-- ==== Sys2Proof/Machine/Operands.lean ====
section
/-!
DEFINITION. Operands (30_encoding.md R104, R105, R106): a u32 operand is the register's 32 bits as an
unsigned integer, a NUM operand its 32 bits as they stand. Parameter ids.
-/

namespace Sys2Proof.Machine

/-- OPA as a u32 (R105): channelCount of CFG, frameCount of RENDER. -/
def State.opaU32 (s : State) : Nat := s.OPA.toNat

/-- OPB as a u32 (R105): eventCount of RENDER. -/
def State.opbU32 (s : State) : Nat := s.OPB.toNat

/-- OPC as a u32 (R105): maxFramesPerRender of CFG. -/
def State.opcU32 (s : State) : Nat := s.OPC.toNat

/-- OPC as the odd90 operand of TAPS: 0 is false, anything else true (R104). -/
def State.opcFlag (s : State) : Bool := s.OPC != 0#32

/-- OPA as a NUM (R105): a value, sample, offset, frequency, target or delay. -/
def State.opaNum (s : State) : NUM := s.OPA

/-- OPB as a NUM (R105): sampleRate of CFG, depth of TAPS. -/
def State.opbNum (s : State) : NUM := s.OPB

/-- OPB as a ramp length: the u32 word a ramp record keeps (R104, R105). -/
def State.opbRamp (s : State) : Word := s.OPB

/-- OPD as a NUM (R105): maxDelayMilliseconds of CFG. -/
def State.opdNum (s : State) : NUM := s.OPD

/-- The known parameter ids 0 to 5; every other number is an unknown id (R106). -/
def ParamId.ofNat? (n : Nat) : Option ParamId :=
  match n with
  | 0 => some .RATE
  | 1 => some .DEPTH
  | 2 => some .DELAY
  | 3 => some .DRY
  | 4 => some .WET
  | 5 => some .ODD90
  | _ => none

/-- The number of a parameter id (R106). -/
def ParamId.toNat : ParamId → Nat
  | .RATE => 0
  | .DEPTH => 1
  | .DELAY => 2
  | .DRY => 3
  | .WET => 4
  | .ODD90 => 5

end Sys2Proof.Machine
end

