/-- Significand m at scale sh: packed as `sh * 2^23 + m`, a carry to 2^24 included. -/
theorem magOf_packed {sh m : Nat} (hm : m ≤ 2 ^ 24) (hlo : sh = 0 ∨ 2 ^ 23 ≤ m) :
    magOf (sh * 2 ^ 23 + m) = m * 2 ^ sh := by
  unfold magOf
  by_cases h1 : m < 2 ^ 23
  · obtain rfl : sh = 0 := by omega
    rw [if_pos (by omega)]
    simp; omega
  · by_cases h2 : m = 2 ^ 24
    · subst h2
      have e1 : (sh * 2 ^ 23 + 2 ^ 24) / 2 ^ 23 = sh + 2 := by omega
      have e2 : (sh * 2 ^ 23 + 2 ^ 24) % 2 ^ 23 = 0 := by omega
      rw [e1, e2, if_neg (by omega)]
      rw [show sh + 2 - 1 = sh + 1 by omega, pow_succ]
      ring
    · have e1 : (sh * 2 ^ 23 + m) / 2 ^ 23 = sh + 1 := by omega
      have e2 : (sh * 2 ^ 23 + m) % 2 ^ 23 = m - 2 ^ 23 := by omega
      rw [e1, e2, if_neg (by omega), show 2 ^ 23 + (m - 2 ^ 23) = m by omega]
      rfl

/-- Every number of magnitude bits is a scale and a significand. -/
theorem exists_packed (b : Nat) : ∃ sh m, b = sh * 2 ^ 23 + m ∧ m < 2 ^ 24 ∧ (sh = 0 ∨ 2 ^ 23 ≤ m) := by
  by_cases h : b < 2 ^ 24
  · exact ⟨0, b, by omega, h, .inl rfl⟩
  · exact ⟨b / 2 ^ 23 - 1, b % 2 ^ 23 + 2 ^ 23, by omega, by omega, .inr (by omega)⟩

theorem magOf_lt_succ (b : Nat) : magOf b < magOf (b + 1) := by
  obtain ⟨sh, m, rfl, hm, hlo⟩ := exists_packed b
  rw [magOf_packed hm.le hlo, add_assoc, magOf_packed (by omega) (by omega)]
  exact Nat.mul_lt_mul_of_pos_right (by omega) (by positivity)

theorem magOf_strictMono : StrictMono magOf := strictMono_nat_of_lt_succ magOf_lt_succ

theorem magOf_zero : magOf 0 = 0 := by simp [magOf]

/-! ## Rounding -/

/-- The division rounds to a nearest multiple. -/
theorem divNearestEven_le (num : Nat) {den : Nat} (hd : 0 < den) (k : Nat) :
    |(divNearestEven num den : ℤ) * den - num| ≤ |(k : ℤ) * den - num| := by
  have h := Nat.div_add_mod num den
  have hr := Nat.mod_lt num hd
  set q := num / den
  set r := num % den
  have hnum : (num : ℤ) = den * q + r := by exact_mod_cast h.symm
  have hk : (k : ℤ) ≤ q ∨ (q : ℤ) + 1 ≤ k := by omega
  have hd' : (0 : ℤ) < den := by exact_mod_cast hd
  have hr' : (r : ℤ) < den := by exact_mod_cast hr
  have hr0 : (0 : ℤ) ≤ r := by positivity
  have klo : (k : ℤ) ≤ q → (r : ℤ) ≤ |(k : ℤ) * den - num| := fun h => by
    rw [abs_of_nonpos] <;> nlinarith
  have khi : (q : ℤ) + 1 ≤ k → (den : ℤ) - r ≤ |(k : ℤ) * den - num| := fun h => by
    rw [abs_of_nonneg] <;> nlinarith
  unfold divNearestEven
  simp only
  split
  · rename_i hc
    have hc' : (den : ℤ) ≤ 2 * r := by rcases hc with hc | hc <;> [exact_mod_cast hc.le; exact_mod_cast hc.1.ge]
    have e : |((q + 1 : ℕ) : ℤ) * den - num| = den - r := by
      rw [abs_of_nonneg] <;> push_cast <;> nlinarith
    rw [e]
    rcases hk with hk | hk
    · have := klo hk; linarith
    · exact khi hk
  · rename_i hc
    have hc' : (2 : ℤ) * r ≤ den := by
      by_contra hh
      exact hc (.inl (by push Not at hh; exact_mod_cast hh))
    have e : |(q : ℤ) * den - num| = r := by
      rw [abs_of_nonpos] <;> nlinarith
    rw [e]
    rcases hk with hk | hk
    · exact klo hk
    · have := khi hk; linarith

/-- At a tie the division rounds to the even multiple. -/
theorem divNearestEven_tie (num : Nat) {den : Nat} (hd : 0 < den) {k : Nat}
    (ht : |(divNearestEven num den : ℤ) * den - num| = |(k : ℤ) * den - num|)
    (hk : k ≠ divNearestEven num den) : divNearestEven num den % 2 = 0 := by
  have h := Nat.div_add_mod num den
  have hr := Nat.mod_lt num hd
  unfold divNearestEven at ht hk ⊢
  simp only at ht hk ⊢
  set q := num / den
  set r := num % den
  have hnum : (num : ℤ) = den * q + r := by exact_mod_cast h.symm
  have hd' : (0 : ℤ) < den := by exact_mod_cast hd
  have hr' : (r : ℤ) < den := by exact_mod_cast hr
  have hr0 : (0 : ℤ) ≤ r := by positivity
  split at ht
  · rename_i hc
    rw [if_pos hc] at hk ⊢
    have e : |((q + 1 : ℕ) : ℤ) * den - num| = den - r := by
      rw [abs_of_nonneg] <;> push_cast <;> nlinarith
    rw [e] at ht
    rcases Nat.lt_or_ge k (q + 1) with hlt | hge
    · have hq : (k : ℤ) ≤ q := by omega
      rw [abs_of_nonpos (by nlinarith)] at ht
      rcases hc with hc | hc
      · have hc' : (den : ℤ) < 2 * r := by exact_mod_cast hc
        nlinarith
      · omega
    · have hq : (q : ℤ) + 2 ≤ k := by omega
      rw [abs_of_nonneg (by nlinarith)] at ht
      nlinarith
  · rename_i hc
    rw [if_neg hc] at hk ⊢
    have e : |(q : ℤ) * den - num| = r := by
      rw [abs_of_nonpos] <;> nlinarith
    rw [e] at ht
    have hc' : (2 : ℤ) * r ≤ den := by
      by_contra hh
      exact hc (.inl (by push Not at hh; exact_mod_cast hh))
    rcases Nat.lt_or_ge k q with hlt | hge
    · have hq : (k : ℤ) + 1 ≤ q := by omega
      rw [abs_of_nonpos (by nlinarith)] at ht
      nlinarith
    · have hq : (q : ℤ) + 1 ≤ k := by omega
      rw [abs_of_nonneg (by nlinarith)] at ht
      have h2 : 2 * r = den := by
        have : (2 : ℤ) * r = den := by nlinarith
        exact_mod_cast this
      by_contra hodd
      exact hc (.inr ⟨h2, by omega⟩)

theorem divNearestEven_mul (k : Nat) {den : Nat} (hd : 0 < den) : divNearestEven (k * den) den = k := by
  unfold divNearestEven
  simp only [Nat.mul_mod_left, Nat.mul_div_cancel _ hd]
  rw [if_neg]
  omega

theorem divNearestEven_bounds (num : Nat) {den lo hi : Nat} (hd : 0 < den) (hlo : lo * den ≤ num)
    (hhi : num < hi * den) : lo ≤ divNearestEven num den ∧ divNearestEven num den ≤ hi := by
  have h1 : lo ≤ num / den := (Nat.le_div_iff_mul_le hd).2 hlo
  have h2 : num / den < hi := (Nat.div_lt_iff_lt_mul hd).2 hhi
  unfold divNearestEven
  simp only
  split <;> omega

/-- The scale rounding works at. -/
def roundScale (num den : Nat) : Nat := Nat.log2 (num / den) - 23

/-- The rounded significand. -/
def roundSig (num den : Nat) : Nat := divNearestEven num (den * 2 ^ roundScale num den)

theorem NUM.roundBits_eq (num den : Nat) :
    NUM.roundBits num den = min (roundScale num den * 2 ^ 23 + roundSig num den) 0x7F800000 := rfl

theorem roundScale_spec (num : Nat) {den : Nat} (hd : 0 < den) :
    num < 2 ^ 24 * (den * 2 ^ roundScale num den) ∧
    (roundScale num den = 0 ∨ 2 ^ 23 * (den * 2 ^ roundScale num den) ≤ num) := by
  have hq : num / den < 2 ^ (Nat.log2 (num / den) + 1) := Nat.lt_log2_self
  have hup : num < 2 ^ (Nat.log2 (num / den) + 1) * den := (Nat.div_lt_iff_lt_mul hd).1 hq
  have hle : Nat.log2 (num / den) + 1 ≤ 24 + roundScale num den := by unfold roundScale; omega
  have hpow := Nat.pow_le_pow_right (n := 2) (by norm_num) hle
  refine ⟨?_, ?_⟩
  · calc num < 2 ^ (Nat.log2 (num / den) + 1) * den := hup
      _ ≤ 2 ^ (24 + roundScale num den) * den := Nat.mul_le_mul_right _ hpow
      _ = 2 ^ 24 * (den * 2 ^ roundScale num den) := by rw [pow_add]; ring
  · by_cases h0 : roundScale num den = 0
    · exact .inl h0
    · right
      have hlog : Nat.log2 (num / den) = 23 + roundScale num den := by unfold roundScale at h0 ⊢; omega
      have hne : num / den ≠ 0 := by
        intro hz
        rw [hz] at hlog
        simp at hlog
        omega
      have hlo : 2 ^ (23 + roundScale num den) ≤ num / den := hlog ▸ Nat.log2_self_le hne
      calc 2 ^ 23 * (den * 2 ^ roundScale num den) = 2 ^ (23 + roundScale num den) * den := by
            rw [pow_add]; ring
        _ ≤ num := (Nat.le_div_iff_mul_le hd).1 hlo

theorem roundSig_spec (num : Nat) {den : Nat} (hd : 0 < den) :
    roundSig num den ≤ 2 ^ 24 ∧ (roundScale num den = 0 ∨ 2 ^ 23 ≤ roundSig num den) := by
  obtain ⟨h1, h2⟩ := roundScale_spec num hd
  have hd' : 0 < den * 2 ^ roundScale num den := by positivity
  refine ⟨(divNearestEven_bounds num (lo := 0) hd' (by simp) h1).2, ?_⟩
  rcases h2 with h2 | h2
  · exact .inl h2
  · exact .inr (divNearestEven_bounds num hd' h2 h1).1

/-- The magnitude of what rounding returns, before the cut at infinity. -/
theorem magOf_round (num : Nat) {den : Nat} (hd : 0 < den) :
    magOf (roundScale num den * 2 ^ 23 + roundSig num den) = roundSig num den * 2 ^ roundScale num den :=
  magOf_packed (roundSig_spec num hd).1 (roundSig_spec num hd).2

/-- Rounding returns a magnitude nearest to num/den, among all magnitudes (before the cut at infinity). -/
theorem round_nearest (num : Nat) {den : Nat} (hd : 0 < den) (b : Nat) :
    |(magOf (roundScale num den * 2 ^ 23 + roundSig num den) : ℤ) * den - num| ≤
      |(magOf b : ℤ) * den - num| := by
  rw [magOf_round num hd]
  set sh := roundScale num den with hsh
  obtain ⟨hhi, hlo⟩ := roundScale_spec num hd
  rw [← hsh] at hhi hlo
  have hd' : 0 < den * 2 ^ sh := by positivity
  have hn := fun k => divNearestEven_le num hd' k
  have key : ∀ k : Nat, |(roundSig num den : ℤ) * 2 ^ sh * den - num| ≤ |(k : ℤ) * 2 ^ sh * den - num| := by
    intro k
    have := hn k
    push_cast at this
    rw [roundSig, ← hsh]
    convert this using 2 <;> ring
  obtain ⟨sh', m, rfl, hm, hml⟩ := exists_packed b
  rw [magOf_packed hm.le hml]
  push_cast
  rcases Nat.lt_or_ge sh' sh with hlt | hge
  · have h2 : 2 ^ 23 * (den * 2 ^ sh) ≤ num := by
      rcases hlo with h | h
      · omega
      · exact h
    refine (key (2 ^ 23)).trans ?_
    have hle : m * 2 ^ sh' ≤ 2 ^ 23 * 2 ^ sh := by
      calc m * 2 ^ sh' ≤ 2 ^ 24 * 2 ^ sh' := Nat.mul_le_mul_right _ hm.le
        _ = 2 ^ 23 * 2 ^ (sh' + 1) := by rw [pow_succ]; ring
        _ ≤ 2 ^ 23 * 2 ^ sh := Nat.mul_le_mul_left _ (Nat.pow_le_pow_right (by norm_num) hlt)
    have hle' : ((m * 2 ^ sh' : ℕ) : ℤ) ≤ ((2 ^ 23 * 2 ^ sh : ℕ) : ℤ) := by exact_mod_cast hle
    have h2' : ((2 ^ 23 * (den * 2 ^ sh) : ℕ) : ℤ) ≤ (num : ℤ) := by exact_mod_cast h2
    have hd0 : (0 : ℤ) ≤ den := by positivity
    push_cast at hle' h2' ⊢
    rw [abs_of_nonpos (by nlinarith), abs_of_nonpos (by nlinarith)]
    nlinarith
  · obtain ⟨j, rfl⟩ := Nat.exists_eq_add_of_le hge
    have := key (m * 2 ^ j)
    refine this.trans (le_of_eq ?_)
    push_cast
    rw [pow_add]
    ring_nf

/-- A magnitude of the format is returned unchanged. -/
theorem NUM.roundBits_exact {b den : Nat} (hb : b ≤ 0x7F800000) (hd : 0 < den) :
    NUM.roundBits (magOf b * den) den = b := by
  rw [NUM.roundBits_eq]
  have h := round_nearest (magOf b * den) hd b
  set B := roundScale (magOf b * den) den * 2 ^ 23 + roundSig (magOf b * den) den
  rw [show ((magOf b * den : ℕ) : ℤ) = magOf b * den by push_cast; rfl, sub_self, abs_zero] at h
  have h0 := abs_eq_zero.1 (le_antisymm h (abs_nonneg _))
  have hd' : (den : ℤ) ≠ 0 := by positivity
  have hm : (magOf B : ℤ) = magOf b := mul_right_cancel₀ hd' (by linarith)
  have hB : B = b := magOf_strictMono.injective (by exact_mod_cast hm)
  omega

theorem NUM.roundBits_le (num den : Nat) : NUM.roundBits num den ≤ 0x7F800000 := min_le_right _ _

theorem NUM.roundBits_lt (num den : Nat) : NUM.roundBits num den < 2 ^ 31 :=
  Nat.lt_of_le_of_lt (NUM.roundBits_le num den) (by norm_num)

@[simp] theorem NUM.round_neg (neg : Bool) (num den : Nat) : NUM.neg (NUM.round neg num den) = neg :=
  NUM.pack_neg neg (NUM.roundBits_lt num den)

@[simp] theorem NUM.round_magBits (neg : Bool) (num den : Nat) :
    NUM.magBits (NUM.round neg num den) = NUM.roundBits num den :=
  NUM.pack_magBits neg (NUM.roundBits_lt num den)

/-- Rounding is monotone: a value at or below a magnitude of the format rounds at or below it. -/
theorem NUM.roundBits_le_of_le {num den b : Nat} (hd : 0 < den) (h : num ≤ magOf b * den) :
    NUM.roundBits num den ≤ b := by
  rw [NUM.roundBits_eq]
  by_contra hlt
  push Not at hlt
  set B := roundScale num den * 2 ^ 23 + roundSig num den
  have hB : b < B := by omega
  have hn := round_nearest num hd b
  have hm := magOf_strictMono hB
  have hn' : (num : ℤ) ≤ magOf b * den := by exact_mod_cast h
  have hm' : (magOf b : ℤ) < magOf B := by exact_mod_cast hm
  have hd' : (0 : ℤ) < den := by exact_mod_cast hd
  rw [abs_of_nonneg (by nlinarith), abs_of_nonneg (by nlinarith)] at hn
  nlinarith

/-- Rounding is monotone from below. -/
theorem NUM.le_roundBits_of_le {num den b : Nat} (hd : 0 < den) (hb : b ≤ 0x7F800000)
    (h : magOf b * den ≤ num) : b ≤ NUM.roundBits num den := by
  rw [NUM.roundBits_eq]
  refine le_min ?_ hb
  by_contra hlt
  push Not at hlt
  set B := roundScale num den * 2 ^ 23 + roundSig num den
  have hn := round_nearest num hd b
  have hm := magOf_strictMono hlt
  have hn' : (magOf b : ℤ) * den ≤ num := by exact_mod_cast h
  have hm' : (magOf B : ℤ) < magOf b := by exact_mod_cast hm
  have hd' : (0 : ℤ) < den := by exact_mod_cast hd
  rw [abs_of_nonpos (by nlinarith), abs_of_nonpos (by nlinarith)] at hn
  nlinarith
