-- ==== Sys2Proof/Tests/Slice0.lean ====
section
/-!
SUPPORT. Tests: ill-formed commands refused, words written out from the encoding of 30_encoding.md, one-step
vectors of 95_test_vectors.md, and for each obligation with hypotheses a state and operands that meet them.
-/

namespace Sys2Proof.Tests

set_option Elab.async false

open Sys2Proof.Machine

/-! ## A small block -/

/-- FLANGE_RATE_MULT(i) = i + 1 (the parameters of 95_test_vectors.md). -/
def rateMults : Vector FiniteNum 7 :=
  #v[⟨false, 127, 0#23⟩, ⟨false, 128, 0#23⟩, ⟨false, 128, 0x400000#23⟩, ⟨false, 129, 0#23⟩,
    ⟨false, 129, 0x200000#23⟩, ⟨false, 129, 0x400000#23⟩, ⟨false, 129, 0x600000#23⟩]

/-- Two channels of four frames, sixteen delay words, four events, two chorus taps; SIN at the four quarter
cycles, correctly rounded (95_test_vectors.md section 2.3). -/
def block (v : Variant) : Params where
  VARIANT := v
  FLANGE_TAPS := .five
  FLANGE_RATE_MULT := rateMults
  chorusTapsLess1 := 1
  READ_BIAS := false
  RATE_UPDATE_POLICY := .RETUNE
  BYPASS_ADVANCES_LFO := false
  sinTable :=
    [(0x00000000#32, 0x00000000#32), (0x3FC90FDB#32, 0x3F800000#32), (0x40490FDB#32, 0xB3BBBD2E#32),
     (0x4096CBE4#32, 0xBF800000#32)]
  INIT_RATE := 0#32
  INIT_DEPTH := 0#32
  INIT_DELAY := 0#32
  INIT_DRY := 0#32
  INIT_WET := 0#32
  INIT_ODD90 := 0#32
  maxChannelsLess1 := 1
  maxFramesHwLess1 := 3
  maxDlSamplesLess1 := 15
  MAX_EVENTS := 4

/-- The block after reset. -/
def fresh (v : Variant) : State := State.resetFor (block v)

/-- The block after `CFG 2, 1000.0, 4, 4.0` (SPM = 1.0, N = 9). -/
def ready (v : Variant) : State := configure 2 0x447A0000#32 4 0x40800000#32 (fresh v)

/-- A state with its operand registers written. -/
def withOps (s : State) (a b : Word) (c d : Word := 0#32) : State :=
  { s with OPA := a, OPB := b, OPC := c, OPD := d }

/-- A number read off the next state. -/
def after {α : Type} (o : Host.Outcome State Fault Refusal) (f : State → α) : Option α :=
  match o with
  | .next s => some (f s)
  | .fault _ => none
  | .refused _ => none

/-- Two input channels of four samples: 1, 2, 3, 4 and −1, −2, −3, −4. -/
def input : Memory :=
  [(0, 0x3F800000#32), (1, 0x40000000#32), (2, 0x40400000#32), (3, 0x40800000#32), (4, 0xBF800000#32),
   (5, 0xC0000000#32), (6, 0xC0400000#32), (7, 0xC0800000#32)]

/-- The delay line of channel 0 after writes of 10.0, 20.0, 30.0 (program P4), channel 1 untouched. -/
def p4Lines : List Line :=
  [{ WC := 3, cells := [(0, 0x41200000#32), (1, 0x41A00000#32), (2, 0x41F00000#32)] },
   { WC := 0, cells := [] }]

/-- An oscillator at rest at phase p with increment v. -/
def oscAt (p v : NUM) : Osc := { phase := p, inc := Ramp.still v }

/-! ## Well-formedness -/

theorem test_wf_setp_255 : (Instr.setp 255).WellFormed = true := by decide
theorem test_wf_refuses_setp_256 : (Instr.setp 256).WellFormed = false := by decide
theorem test_wf_refuses_dlwr_256 : (Instr.dlwr 256).WellFormed = false := by decide
theorem test_wf_refuses_lfov_1000 : (Instr.lfov 1000).WellFormed = false := by decide

/-! ## Words written out from R100 and R103: OPCODE, SEL, sixteen zeros -/

theorem test_word_cfg : decode 0b00000001000000000000000000000000#32 = .ok .cfg := by decide
theorem test_word_setp : decode 0b00000010000000110000000000000000#32 = .ok (.setp 3) := by decide
theorem test_word_getp : decode 0b00000011000001100000000000000000#32 = .ok (.getp 6) := by decide
theorem test_word_render : decode 0b00000100000000000000000000000000#32 = .ok .render := by decide
theorem test_word_rdstat : decode 0b00000101000000000000000000000000#32 = .ok .rdstat := by decide
theorem test_word_dlwr : decode 0b00010000000000010000000000000000#32 = .ok (.dlwr 1) := by decide
theorem test_word_dlrd : decode 0b00010001100000000000000000000000#32 = .ok (.dlrd 128) := by decide
theorem test_word_lfosf : decode 0b00100000000000100000000000000000#32 = .ok (.lfosf 2) := by decide
theorem test_word_lfov : decode 0b00100001000000110000000000000000#32 = .ok (.lfov 3) := by decide
theorem test_word_lfoq : decode 0b00100010000001000000000000000000#32 = .ok (.lfoq 4) := by decide
theorem test_word_lfoinc : decode 0b00100011001100010000000000000000#32 = .ok (.lfoinc 49) := by decide
theorem test_word_rpset : decode 0b00110000000001010000000000000000#32 = .ok (.rpset 5) := by decide
theorem test_word_rpfrm : decode 0b00110001000000000000000000000000#32 = .ok (.rpfrm 0) := by decide
theorem test_word_rpget : decode 0b00110010111111110000000000000000#32 = .ok (.rpget 255) := by decide
theorem test_word_taps : decode 0b01000000000000000000000000000000#32 = .ok .taps := by decide

/-- Section 2.1: the illegal words of the table, each with its reason. -/
theorem test_illegal_words :
    decode 0x00000000#32 = .error .unknownOpcode ∧ decode 0x01010000#32 = .error .selNotZero ∧
    decode 0x02000001#32 = .error .mbzNotZero ∧ decode 0x06000000#32 = .error .unknownOpcode ∧
    decode 0x40010000#32 = .error .selNotZero ∧ decode 0xFF000000#32 = .error .unknownOpcode := by decide

theorem test_table_word : decodeTableWord 32 0x23050000 = some (.lfoinc 5) := by decide

/-! ## Arithmetic (00_scope.md R11, R12) -/

/-- 1 + 2^-24 is a tie and goes to the even 1.0; (1 + 2^-23) + 2^-24 is a tie and goes up. -/
theorem test_add_ties : NUM.add 0x3F800000#32 0x33800000#32 = 0x3F800000#32 ∧
    NUM.add 0x3F800001#32 0x33800000#32 = 0x3F800002#32 := by decide +kernel

/-- Half the smallest subnormal is a tie and goes to +0.0; the largest finite value doubled overflows. -/
theorem test_mul_edges : NUM.mul 0x00000001#32 0x3F000000#32 = 0x00000000#32 ∧
    NUM.mul 0x7F7FFFFF#32 0x40000000#32 = 0x7F800000#32 := by decide +kernel

theorem test_div_third : NUM.div 0x3F800000#32 0x40400000#32 = 0x3EAAAAAB#32 := by decide +kernel

/-- R11: x − x is +0.0, and −0.0 + −0.0 is −0.0. -/
theorem test_zero_signs : NUM.sub 0x40400000#32 0x40400000#32 = 0x00000000#32 ∧
    NUM.add 0x80000000#32 0x80000000#32 = 0x80000000#32 := by decide +kernel

/-- Section 2.3: wrap(−0.25), wrap(1.75), wrap(−1e−9). -/
theorem test_wrap : wrap 0xBE800000#32 = 0x3F400000#32 ∧ wrap 0x3FE00000#32 = 0x3F400000#32 ∧
    wrap 0xB089705F#32 = 0x00000000#32 := by decide +kernel

/-- Section 2.2: capacities of (48000.0, 20.0), (1000.0, 4.0), (44100.0, 7.3). -/
theorem test_capacity : capacity 0x41A00000#32 0x473B8000#32 = 1921 ∧
    capacity 0x40800000#32 0x447A0000#32 = 9 ∧ capacity 0x40E9999A#32 0x472C4400#32 = 645 := by
  decide +kernel

/-- Section 2.2: rows of the cubic's table. -/
theorem test_cr : cr 0x3F000000#32 0x00000000#32 0x3F800000#32 0x00000000#32 0x00000000#32 = 0x3F100000#32 ∧
    cr 0x3F400000#32 0x3F800000#32 0x40000000#32 0x40800000#32 0x41000000#32 = 0x40558000#32 ∧
    cr 0x00000000#32 0x3F800000#32 0x80000000#32 0x3F800000#32 0x3F800000#32 = 0x00000000#32 := by
  decide +kernel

•••

§ Assignment:
Using the listing, filter for "rounded" and return the matching lines.

§ Task output:
/-- The rounded significand. -/
cycles, correctly rounded (95_test_vectors.md section 2.3). -/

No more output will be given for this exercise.